Wavestone's Cybersecurity Report Reveals Sector-Wise Trends and Regulatory Impacts

The 2026 Cyber Benchmark report from Wavestone reveals important trends in cybersecurity maturity among large organizations across Europe. The financial sector has notably taken the lead in this area, attributed largely to the influence of stringent regulatory frameworks such as the Digital Operational Resilience Act (DORA). This legislation compels organizations to enhance their cybersecurity measures, prompting significant investments in cybersecurity tools and consulting services. Despite these improvements, many organizations still face significant challenges associated with new technologies and the evolving cyber threat landscape.

According to the report, the average maturity level of large organizations, particularly those with revenues exceeding €1 billion, has improved modestly by 1.3 points, now reaching a maturity score of 3%. The financial sector, in particular, outperforms others, achieving an impressive average score of 6%, a substantial jump of 5.1 points from the previous year. This is indicative of how regulatory pressures and heightened investments in cybersecurity measures can propel advancements. As noted in the report, larger organizations typically allocate an average of 7% of their total budgets to cybersecurity; however, this remains at the lower end of the suggested investment range of 5 to 10%.

Still, significant hurdles linger. Organizations struggle to secure their infrastructures against artificial intelligence (AI)-related vulnerabilities and manage the risks associated with third-party vendors. The report highlights that while 76% of large organizations have defined security rules pertaining to AI, their overall market maturity regarding these risks is still alarmingly low at only 38%. This suggests that companies are beginning to recognize and address the security challenges posed by AI, but implementation of structured security measures is just beginning in many cases. Moreover, the detection of threats targeting AI systems remains critically low at 10%, indicating an urgent need for development in this area.

In terms of human resources, the report provides insight into staffing levels. On average, organizations now have one cybersecurity expert for every 979 employees, improving from last year's ratio of 1 for every 1,016 employees. The financial sector's leaders boast a much better ratio of approximately 1 to 83, highlighting the importance of specialized expertise in effectively managing complex cybersecurity challenges.

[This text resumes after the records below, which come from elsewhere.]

-- ==== Sys2Proof/Machine/Step.lean ====
section
/-!
DEFINITION. One step of the block: the command at the front of the queue is taken; on an empty queue the block idles
(notes/assumptions/1).
-/
namespace Sys2Proof.Machine

/-- Take the command at the front of the queue and run it with the queue's rest. -/
def step (s : State) : Host.Outcome State Fault Refusal :=
  match s.pending with
  | [] => .next s
  | c :: rest => exec c (s.setPending rest)

/-- The state with the command that a word spells put at the front of its queue; unchanged where the word spells
none. No row of the opcode table has bits, so no word spells one. -/
def State.withFetchWord (s : State) (nbits w : Nat) : State :=
  match decodeTableWord nbits w with
  | some c => s.setPending (c :: s.pending)
  | none => s

end Sys2Proof.Machine
end

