/-- R120, R129, R130, ANNOUNCEMENT_SWITCH: when the count runs out, each member's TX active profile becomes its to profile
with PROFILE_CHANGE_TX, the record goes, and a member's entry is re-checked; what is left of it keeps the step rules. No
other carrier and no other block moves. Where no announcement is due the row does nothing [2]. A FRAME_START without a commit
counts the announcement down and makes the due switch itself (R130 step 1), and the selection then sees the re-checked
entries. -/
def Obligations.DueAnnouncementSwitches : Prop :=
  ∀ s : State,
    (∀ a, s.port.link = .running → s.port.current.isSome = true → s.lane.announcement = some a → a.count ≤ 1 →
      ∃ t, exec .announcementSwitch s = .next t ∧ t = { s with lane := t.lane, events := t.events } ∧
        t.lane.announcement = none ∧
        (∀ c m, a.member? c = some m →
          t.txActive c = m.toP ∧ (t.lane.carriers.get c).hold = (s.lane.carriers.get c).hold ∧
          LatchedAfter s.events t.events .profileChangeTx c.toNat none ∧
          (∀ e ∈ (t.lane.carriers.get c).entry,
            (e.kind = .up → e.target = m.toP + 1 ∧ e.target ≤ (s.params c).txCeiling ∨ e.isOwn = true) ∧
            (e.kind ≠ .up → e.target < m.toP ∧ e.target ≤ (s.params c).txCeiling)) ∧
          EntryRechecked (s.params c).txCeiling s.working.length { s.lane.carriers.get c with active := m.toP }
            (t.lane.carriers.get c)) ∧
        (∀ c, a.member? c = none → t.lane.carriers.get c = s.lane.carriers.get c)) ∧
    ((s.lane.announcement = none ∨ ∃ a, s.lane.announcement = some a ∧ 2 ≤ a.count) →
      exec .announcementSwitch s = .next s) ∧
    ∀ (n : FrameNo) (order : FrameOrder), s.port.link = .running → NoCommitDue s →
      ∃ t, exec (.frameStart n order) s = .next t ∧
        (s.lane.announcement = none → ∀ c, t.txActive c = s.txActive c) ∧
        (∀ a, s.lane.announcement = some a → a.count ≤ 1 →
          (∀ c m, a.member? c = some m → t.txActive c = m.toP ∧
            LatchedAfter s.events t.events .profileChangeTx c.toNat none) ∧
          (∀ c, a.member? c = none → t.txActive c = s.txActive c) ∧
          (FieldsTaken s → ∃ l : Lane, l.announcement = none ∧
            (∀ c m, a.member? c = some m → EntryRechecked (s.params c).txCeiling s.working.length
              { s.lane.carriers.get c with active := m.toP } (l.carriers.get c)) ∧
            (∀ c, a.member? c = none → l.carriers.get c = s.lane.carriers.get c) ∧
            t.lane = laneSelect s.working.link n (s.fault.state = .running) false l ∧
            (t.lane.announcement = none → t.lane = l))) ∧
        ∀ a, s.lane.announcement = some a → 2 ≤ a.count →
          (∀ c, t.txActive c = s.txActive c) ∧
          (a.kind = .down ∨ a.count = 2 → t.lane.announcement = some { a with count := a.count - 1 }) ∧
          (FieldsTaken s → (a.kind = .down ∨ a.count = 2 ∨ ∀ c, ∀ e ∈ (s.lane.carriers.get c).entry, e.kind ≠ .urgent) →
            t.lane = { s.lane with announcement := some { a with count := a.count - 1 } })
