/-! ### discardShadows -/

@[simp] theorem discardShadows_port (s : State) : (discardShadows s).port = s.port := rfl
@[simp] theorem discardShadows_intake (s : State) : (discardShadows s).intake = s.intake := rfl
@[simp] theorem discardShadows_est (s : State) : (discardShadows s).est = s.est := rfl
@[simp] theorem discardShadows_monitor (s : State) : (discardShadows s).monitor = s.monitor := rfl
@[simp] theorem discardShadows_staged (s : State) : (discardShadows s).staged = s.staged := rfl
@[simp] theorem discardShadows_working (s : State) : (discardShadows s).working = s.working := rfl
@[simp] theorem discardShadows_applyPending (s : State) : (discardShadows s).applyPending = s.applyPending := rfl
@[simp] theorem discardShadows_rau (s : State) : (discardShadows s).rau = s.rau := rfl
@[simp] theorem discardShadows_sig (s : State) : (discardShadows s).sig = s.sig := rfl
@[simp] theorem discardShadows_lane (s : State) : (discardShadows s).lane = s.lane := rfl
@[simp] theorem discardShadows_fault (s : State) : (discardShadows s).fault = s.fault := rfl
@[simp] theorem discardShadows_events (s : State) : (discardShadows s).events = s.events := rfl
@[simp] theorem discardShadows_hml (s : State) : (discardShadows s).hml = s.hml := rfl
@[simp] theorem discardShadows_freeCount (s : State) : (discardShadows s).freeCount = s.freeCount := rfl
@[simp] theorem discardShadows_pending (s : State) : (discardShadows s).pending = s.pending := rfl

/-! ### onEnabledRau -/

@[simp] theorem onEnabledRau_port (s : State) (f : Carrier → RxContext → RxContext) :
    (onEnabledRau s f).port = s.port :=
    rfl
@[simp] theorem onEnabledRau_intake (s : State) (f : Carrier → RxContext → RxContext) :
    (onEnabledRau s f).intake = s.intake :=
    rfl
@[simp] theorem onEnabledRau_est (s : State) (f : Carrier → RxContext → RxContext) : (onEnabledRau s f).est = s.est :=
    rfl
@[simp] theorem onEnabledRau_monitor (s : State) (f : Carrier → RxContext → RxContext) :
    (onEnabledRau s f).monitor = s.monitor :=
    rfl
@[simp] theorem onEnabledRau_staged (s : State) (f : Carrier → RxContext → RxContext) :
    (onEnabledRau s f).staged = s.staged :=
    rfl
@[simp] theorem onEnabledRau_working (s : State) (f : Carrier → RxContext → RxContext) :
    (onEnabledRau s f).working = s.working :=
    rfl
@[simp] theorem onEnabledRau_applyPending (s : State) (f : Carrier → RxContext → RxContext) :
    (onEnabledRau s f).applyPending = s.applyPending :=
    rfl
@[simp] theorem onEnabledRau_sig (s : State) (f : Carrier → RxContext → RxContext) : (onEnabledRau s f).sig = s.sig :=
    rfl
@[simp] theorem onEnabledRau_lane (s : State) (f : Carrier → RxContext → RxContext) :
    (onEnabledRau s f).lane = s.lane :=
    rfl
@[simp] theorem onEnabledRau_pcu (s : State) (f : Carrier → RxContext → RxContext) : (onEnabledRau s f).pcu = s.pcu :=
    rfl
@[simp] theorem onEnabledRau_mapper (s : State) (f : Carrier → RxContext → RxContext) :
    (onEnabledRau s f).mapper = s.mapper :=
    rfl
@[simp] theorem onEnabledRau_fault (s : State) (f : Carrier → RxContext → RxContext) :
    (onEnabledRau s f).fault = s.fault :=
    rfl
@[simp] theorem onEnabledRau_events (s : State) (f : Carrier → RxContext → RxContext) :
    (onEnabledRau s f).events = s.events :=
    rfl
@[simp] theorem onEnabledRau_hml (s : State) (f : Carrier → RxContext → RxContext) : (onEnabledRau s f).hml = s.hml :=
    rfl
@[simp] theorem onEnabledRau_freeCount (s : State) (f : Carrier → RxContext → RxContext) :
    (onEnabledRau s f).freeCount = s.freeCount :=
    rfl
@[simp] theorem onEnabledRau_pending (s : State) (f : Carrier → RxContext → RxContext) :
    (onEnabledRau s f).pending = s.pending :=
    rfl
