-- ==== Sys2Proof/Laws/Events.lean ====
section
/-!
SUPPORT. What the Event Latch Table's operations can do (R184), said once: one report, a list of reports, and the
`LatchedAfter` of the statements.
-/
namespace Sys2Proof.Machine

theorem mem_insertEntry (x y : EventEntry) (l : List EventEntry) : y ∈ insertEntry x l ↔ y = x ∨ y ∈ l := by
  induction l with
  | nil => simp [insertEntry]
  | cons z zs ih =>
    simp only [insertEntry]
    split
    · simp
    · simp only [List.mem_cons, ih]; tauto

theorem length_insertEntry (x : EventEntry) (l : List EventEntry) : (insertEntry x l).length = l.length + 1 := by
  induction l with
  | nil => rfl
  | cons z zs ih => simp only [insertEntry]; split <;> simp [ih]

/-- Everything one report can do: it is dropped, or it puts its entry into the table. -/
theorem latch_cases (frame : Option FrameNo) (t : EventTable) (r : Report) :
    (latch frame t r = t ∧
      ((t.mode r.kind).on = false ∨ (t.mode r.kind).edge.selects r.edge = false ∨ t.latched r.kind r.index = true)) ∨
    ((t.mode r.kind).on = true ∧ (t.mode r.kind).edge.selects r.edge = true ∧ t.latched r.kind r.index = false ∧
      latch frame t r = { t with
        entries := insertEntry { kind := r.kind, index := r.index, edge := r.edge, frame := frame } t.entries }) := by
  cases h1 : (t.mode r.kind).on <;> cases h2 : (t.mode r.kind).edge.selects r.edge <;>
    cases h3 : t.latched r.kind r.index <;> simp [latch, h1, h2, h3]

@[simp] theorem latch_modes (frame : Option FrameNo) (t : EventTable) (r : Report) :
    (latch frame t r).modes = t.modes := by
  unfold latch; split <;> rfl

@[simp] theorem latchAll_modes (frame : Option FrameNo) (t : EventTable) (rs : List Report) :
    (latchAll frame t rs).modes = t.modes := by
  unfold latchAll
  induction rs generalizing t with
  | nil => rfl
  | cons r rs ih => rw [List.foldl_cons, ih, latch_modes]

theorem latch_mode (frame : Option FrameNo) (t : EventTable) (r : Report) (k : EventKind) :
    (latch frame t r).mode k = t.mode k := by simp [EventTable.mode]

theorem latchAll_mode (frame : Option FrameNo) (t : EventTable) (rs : List Report) (k : EventKind) :
    (latchAll frame t rs).mode k = t.mode k := by simp [EventTable.mode]

/-- A latched pair stays latched under a report. -/
theorem latched_latch (frame : Option FrameNo) (t : EventTable) (r : Report) (k : EventKind) (i : Nat)
    (h : t.latched k i = true) : (latch frame t r).latched k i = true := by
  rcases latch_cases frame t r with ⟨e, -⟩ | ⟨-, -, -, e⟩
  · rw [e]; exact h
  · rw [e]
    simp only [EventTable.latched, List.any_eq_true] at h ⊢
    obtain ⟨x, hx, hk⟩ := h
    exact ⟨x, (mem_insertEntry _ _ _).2 (.inr hx), hk⟩

/-- A latched pair stays latched under a list of reports. -/
theorem latched_latchAll (frame : Option FrameNo) (t : EventTable) (rs : List Report) (k : EventKind) (i : Nat)
    (h : t.latched k i = true) : (latchAll frame t rs).latched k i = true := by
  unfold latchAll
  induction rs generalizing t with
  | nil => exact h
  | cons r rs ih => exact ih _ (latched_latch frame t r k i h)

/-- A report of an enabled kind with a selected edge leaves its pair latched. -/
theorem latched_of_latch (frame : Option FrameNo) (t : EventTable) (r : Report) (hon : (t.mode r.kind).on = true)
    (hedge : (t.mode r.kind).edge.selects r.edge = true) : (latch frame t r).latched r.kind r.index = true := by
  rcases latch_cases frame t r with ⟨e, h | h | h⟩ | ⟨-, -, -, e⟩
  · rw [hon] at h; exact absurd h (by decide)
  · rw [hedge] at h; exact absurd h (by decide)
  · rw [e]; exact h
  · rw [e]
    simp only [EventTable.latched, List.any_eq_true]
    exact ⟨_, (mem_insertEntry _ _ _).2 (.inl rfl), by simp⟩

/-- A report among a list of reports leaves its pair latched. -/
theorem latched_of_mem (frame : Option FrameNo) (t : EventTable) (rs : List Report) (r : Report) (hr : r ∈ rs)
    (hon : (t.mode r.kind).on = true) (hedge : (t.mode r.kind).edge.selects r.edge = true) :
    (latchAll frame t rs).latched r.kind r.index = true := by
  unfold latchAll
  induction rs generalizing t with
  | nil => cases hr
  | cons q rs ih =>
    rw [List.foldl_cons]
    rcases List.mem_cons.1 hr with rfl | hr
    · exact latched_latchAll _ _ rs _ _ (latched_of_latch frame t r hon hedge)
    · exact ih _ hr (by rw [latch_mode]; exact hon) (by rw [latch_mode]; exact hedge)

/-- `LatchedAfter` of a report made in a list. -/
theorem latchedAfter_of_mem (frame : Option FrameNo) (t : EventTable) (rs : List Report) (r : Report) (hr : r ∈ rs) :
    LatchedAfter t (latchAll frame t rs) r.kind r.index r.edge :=
  latched_of_mem frame t rs r hr

/-- `LatchedAfter` lasts through later reports. -/
theorem LatchedAfter.latchAll {a b : EventTable} {k : EventKind} {i : Nat} {e : Option Edge} (h : LatchedAfter a b k i e)
    (frame : Option FrameNo) (rs : List Report) : LatchedAfter a (latchAll frame b rs) k i e :=
  fun hon hedge => latched_latchAll frame b rs k i (h hon hedge)

/-- A list of reports that names no pair (k, i) leaves that pair as it is. -/
theorem latched_latchAll_of_not_mem (frame : Option FrameNo) (t : EventTable) (rs : List Report) (k : EventKind) (i : Nat)
    (h : ∀ r ∈ rs, r.kind ≠ k ∨ r.index ≠ i) : (latchAll frame t rs).latched k i = t.latched k i := by
  unfold Machine.latchAll
  induction rs generalizing t with
  | nil => rfl
  | cons r rs ih =>
    rw [List.foldl_cons, ih _ fun q hq => h q (List.mem_cons_of_mem _ hq)]
    rcases latch_cases frame t r with ⟨e, -⟩ | ⟨-, -, -, e⟩
    · rw [e]
    · have hr := h r (List.mem_cons_self ..)
      rw [e, Bool.eq_iff_iff]
      simp only [EventTable.latched, List.any_eq_true, mem_insertEntry]
      constructor
      · rintro ⟨x, rfl | hx, hk⟩
        · simp only [Bool.and_eq_true, decide_eq_true_eq] at hk
          rcases hr with hr | hr
          · exact absurd hk.1 hr
          · exact absurd hk.2 hr
        · exact ⟨x, hx, hk⟩
      · rintro ⟨x, hx, hk⟩
        exact ⟨x, .inr hx, hk⟩

end Sys2Proof.Machine
end

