/-! ### The receive context of a carrier enabled before and after a commit (R73) -/

section
variable (env : RxEnv) (x : RxContext)

theorem slipAbsent_same : (slipAbsent env x).1 = { x with
    active := if env.table.length ≤ x.active then 0 else x.active
    hold := (slipAbsent env x).1.hold
    request := (slipAbsent env x).1.request
    timer := (slipAbsent env x).1.timer } := by
  unfold slipAbsent
  split
  · unfold slipTo
    rw [rebaseRequest_same]
    rfl
  · rfl

theorem dropAbsentSwitch_eq : dropAbsentSwitch env x =
    { x with armed := x.armed.filter fun a => a.next < env.table.length } := by
  obtain ⟨_, _, _, _, _, armed, _, _, _, _, _, _, _, _⟩ := x
  cases armed with
  | none => rfl
  | some a =>
    unfold dropAbsentSwitch
    by_cases h : env.table.length ≤ a.next
    · simp [h, Option.filter_some]
    · simp [h, Option.filter_some]

theorem dropHighRequest_armed (armed : Option Armed) :
    dropHighRequest env { x with armed := armed } = { dropHighRequest env x with armed := armed } := by
  have hcancel : cancelRequest { x with armed := armed } = { cancelRequest x with armed := armed } := by
    unfold cancelRequest isOpen
    dsimp only
    split <;> rfl
  unfold dropHighRequest
  dsimp only
  split
  · split
    · exact hcancel
    · rfl
  · rfl

theorem cancelRequest_same : cancelRequest x =
    { x with request := (cancelRequest x).request, timer := (cancelRequest x).timer } := by
  unfold cancelRequest
  split <;> rfl

theorem dropHighRequest_same : dropHighRequest env x =
    { x with request := (dropHighRequest env x).request, timer := (dropHighRequest env x).timer } := by
  unfold dropHighRequest
  split
  · split
    · exact cancelRequest_same x
    · rfl
  · rfl

/-- The request of a context as a commit leaves it: rebased where the profile slips, and cancelled above the ceiling. -/
def committedRequest : RxContext := dropHighRequest env (slipAbsent env x).1

theorem rxCommit_stays_same : (rxCommit env true true x).1 = { x with
    active := if env.table.length ≤ x.active then 0 else x.active
    armed := x.armed.filter fun a => a.next < env.table.length
    hold := env.link.holdFrames * x.m
    request := (committedRequest env x).request
    timer := (committedRequest env x).timer } := by
  rw [rxCommit_stays, dropAbsentSwitch_eq, dropHighRequest_armed, dropHighRequest_same]
  unfold committedRequest reloadHold
  rw [slipAbsent_same]
end

theorem rxCommit_base (env : RxEnv) (before after : Bool) {x : RxContext} (h : x.active = 0) :
    (rxCommit env before after x).1.active = 0 := by
  cases before with
  | false => cases after with
    | false => exact h
    | true => rfl
  | true => cases after with
    | false => rfl
    | true =>
      rw [rxCommit_stays_same]
      dsimp only
      rw [h, ite_self]

/-! ### What the abort that a commit may raise leaves of the commit's parts -/

section
variable (n : FrameNo) (s : State)

theorem commitWork_active (c : Carrier) : ((commitWork n s).lane.carriers.get c).active =
    if s.enabled c = (s.staged.carriers.get c).enable then s.txActive c else 0 := by
  have hparts : ((commitParts n s).lane.carriers.get c).active =
      if s.enabled c = (s.staged.carriers.get c).enable then s.txActive c else 0 := by
    rw [commitParts_lane]
    unfold laneCommit
    dsimp only
    rw [Four.get_ofFn, laneCommitCarrier_active]
    rfl
  rw [commitWork_eq, ← hparts]
  unfold rederiveAfterCommit
  split
  · exact linkAbort_active ..
  · rfl

theorem commitWork_period (c : Carrier) :
    ((commitWork n s).pcu.get c).period = ((commitParts n s).pcu.get c).period := by
  rw [commitWork_eq]
  unfold rederiveAfterCommit
  split
  · rw [linkAbort_pcu]
    rfl
  · rfl

theorem commitParts_announcement : (commitParts n s).lane.announcement = s.lane.announcement := by
  rw [commitParts_lane]
  rfl

theorem withdrawable_of_idle {l : Lane} (h : l.announcement = none) : withdrawable l = false := by
  unfold withdrawable
  rw [h]

/-- With the lane idle the abort has no shadow to discard. -/
theorem commitWork_mapper (h : s.lane.announcement = none) : (commitWork n s).mapper = (commitParts n s).mapper := by
  have hw : withdrawable (commitParts n s).lane = false :=
    withdrawable_of_idle ((commitParts_announcement n s).trans h)
  rw [commitWork_eq]
  unfold rederiveAfterCommit
  split
  · rw [linkAbort_mapper]
    exact if_neg fun h => absurd (hw.symm.trans h.2) (by decide)
  · rfl

theorem commitParts_shadow : (commitParts n s).mapper.shadow = some
    { remaining := 1, loadFrame := n + 1,
      result := placement (capacities (stagedAsWorking s.staged) fun c => ((commitParts n s).lane.carriers.get c).active)
        s.staged.classes } := by
  rw [commitParts_mapper]
  rfl

/-- Nothing is conformed where the maps are empty. -/
theorem commitParts_maps_empty (h : ∀ c, s.mapper.active.maps.get c = []) (c : Carrier) :
    (commitParts n s).mapper.active.maps.get c = [] := by
  rw [commitParts_mapper]
  refine (conform_maps ..).trans ?_
  unfold keptMap conformMap
  rw [h]
  split <;> rfl
end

Wavestone's findings also suggest a shift in market dynamics as organizations aim for improved governance, risk management, and incident response capabilities. These factors seem to drive the renewed focus towards cybersecurity maturity, particularly in light of external pressures from regulatory bodies. However, despite this focus, the existence of 29 identified attack vectors used by ransomware groups indicates that businesses are aware of potential threats yet are not fully prepared to mitigate them. As noted, a significant 25% of mid-sized organizations find themselves in a critical cybersecurity situation, improved from 36% in 2025, but highlighting a continuing need for vigilance in augmentation of their cybersecurity frameworks.

The implications of these findings for procurement professionals are clear. There is an increasing demand for cybersecurity solutions that address specific regulatory requirements and gaps identified in ongoing assessments from organizations. As regulations evolve, particularly regarding compliance with NIS 2, there are lucrative opportunities for vendors specializing in AI security, governance frameworks, and third-party risk management services to position themselves for success in the growing landscape of cybersecurity.

In summary, while there have been advancements in the cyber maturity of large organizations across Europe, the complexity of threats and compliance requirements necessitate continued focus and investment in cybersecurity measures to protect against emerging risks. The report serves as a crucial resource for identifying areas where procurement strategies can align with market needs and regulatory demands.